There is no way to unfortunately display just the information for a prefix with type 5. You can get the dump of all the information associated with all routes via show bgp l2vpn evpn route type prefix
. From here you can determine the specific RD (which doesn't provide the info for other RDs announcing that path as it is in this case) you're interested in and get the detailed info via show bgp l2vpn evpn route rd 10.0.0.41:2
(for example) and weed out the default route which ends up looking like this:
BGP routing table entry for 10.0.0.41:2:[5]:[0]:[0]:[0]:[0.0.0.0]

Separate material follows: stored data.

/-- The lowest free record place of a core (R254). -/
def Core.freePlace (c : Core) : Option Nat := (upto 32).find? fun i => c.records.get none i == none

/-- The record of a fault (R254). -/
def State.faultRec (s : State) (r : WaveRef) (p : Nat) (pc : DWord) (f : Flt) : FaultRec :=
  let g := refGang r
  let x := g.bind fun (t, i) => s.gang? t i
  let k := g.bind fun (t, _) => s.task? t
  let w := (s.wave? r).getD {}
  { code := f.code, caster := refCaster r, disposition := basicDisposition f.code (refCaster r)
    lane := if refCaster r then 0xFF else f.lane
    task := (g.map (·.1)).getD 0, gang := (g.map (·.2)).getD 0
    group := refWave r / max ((k.map Task.waves).getD 1) 1
    slot := match r with
      | .caster _ _ => (x.map (·.thread)).getD 0
      | _ => nth 0 ((x.map (·.slots)).getD []) (refWave r)
    core := s.coreOf r, pc := pc, addr := f.addr
    path := w.path p
    done := (w.path p).done, cause := f.cause
    lost := min (s.core (s.coreOf r)).lost 0xFFFF
    wave := r, pathIx := p, since := s.now }

/-- Path `p` is held at its faulting instruction, with PK where a decoding instruction leaves it, and the
wave's replay checkpoint (R188). -/
def Wave.holdAtFault (w : Wave) (p : Nat) (f : Flt) : Wave :=
  let x := w.path p
  { w.setPath p { x with state := .blocked, wait := .fault, sticky := if f.pk then x.sticky ||| fPK else x.sticky }
    with replayPc := x.pc, doneMask := x.done }

/-- A handler wave at a start address (R252). -/
def handlerWave (pc : DWord) : Wave :=
  let p : Path := { state := .run, pc := pc, active := 0xFFFFFFFF, slices := 0xFF, ref := 0xFFFFFFFF }
  { paths := p :: List.replicate 7 {} }

/-- Kill what a record names: its wave for KILL_WAVE, its gang or its task. A caster thread killed as a wave
ends (R251, R258). -/
def State.killFor (s : State) (r : FaultRec) (disp : Nat) : State :=
  match refGang r.wave with
  | none => s
  | some (t, g) =>
    if disp = 4 then s.killTask t stFaulted r.code
    else if disp = 2 then
      match r.wave with
      | .user _ _ w =>
        let k := w / max (((s.task? t).map Task.waves).getD 1) 1
        let stuck := ((s.gang? t g).bind fun x => x.ladle[k]?).any fun q => q.stopped.isSome && q.ops.any (·.wave == r.wave)
        let s := (s.mapGang t g fun x => x.killWave w r.code).noteFault t r.code
        if stuck then s.fenceQueue t g k else s
      | .caster _ _ => (s.mapGang t g fun x =>
          { x with caster := x.caster.end_, status := if x.status = 0 then stFaulted else x.status,
                   code := if x.status = 0 then r.code else x.code }).noteFault t r.code
      | .handler _ => s
    else s.killGang t g stFaulted r.code

/-- A fault inside a handler wave (R255): the handler wave is held at it, and restarts at the entry + 136 with the nested record
once what it has in flight has completed (R188); a fault inside the nested handler resets it and kills what both records name. -/
def State.nestFault (s : State) (c : Nat) (p : Nat) (pc : DWord) (f : Flt) (imprecise : Bool := false) : State :=
  let k := s.core c
  if k.outerWave.isSome then
    let target := k.outer.bind fun o => k.records.get none o
    let inner := k.current.bind fun i => k.records.get none i
    let drop := fun (t : Table (Option FaultRec)) (i : Option Nat) => match i with
      | some i => t.set none i none
      | none => t
    let s := s.setCore c { k with
      records := drop (drop k.records k.outer) k.current
      current := none, outer := none, outerWave := none, nesting := none, wave := none, hmask := false, haltPending := false
      haltPath := none }
    let kill (s : State) (code : Nat) : State := match target with
      | some r => s.killFor { r with code := code } (if r.disposition = 2 then 2 else 3)
      | none => s
    kill (kill s ((target.map (·.code)).getD f.code)) ((inner.map (·.code)).getD f.code)
  else
    match k.freePlace with
    | none => s
    | some i =>
      let r := { s.faultRec (.handler c) p pc f with nested := true, imprecise := imprecise, outer := k.current.getD 0xFE }
      s.setCore c { k with
        records := k.records.set none i (some r), nesting := some i
        wave := k.wave.map fun w => w.holdAtFault p f }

Paths: (2 available, best #2)
Advertised to non peer-group peers:
spine01(swp51) spine02(swp52)
Route [5]:[0]:[0]:[0]:[0.0.0.0] VNI 104001
65020 65041 65530 65041 25253
10.0.0.41 from spine01(swp51) (10.0.0.21)
Origin IGP, localpref 100, valid, external
Extended Community: RT:65041:104001 ET:8 Rmac:06:07:02:85:b7:a2
AddPath ID: RX 0, TX 29
Last update: Tue Jun 12 09:28:24 2018
Route [5]:[0]:[0]:[0]:[0.0.0.0] VNI 104001
65020 65041 65530 65041 25253
10.0.0.41 from spine02(swp52) (10.0.0.22)
Origin IGP, localpref 100, valid, external, bestpath-from-AS 65020, best
Extended Community: RT:65041:104001 ET:8 Rmac:06:07:02:85:b7:a2
AddPath ID: RX 0, TX 9
Last update: Tue Jun 12 09:28:23 2018
You can see that this route has been announced with an extended community of Router MAC (Rmac), besides the usual RT and ET (encapsulation type of 8 which is VXLAN as per section 12 of RFC 8365).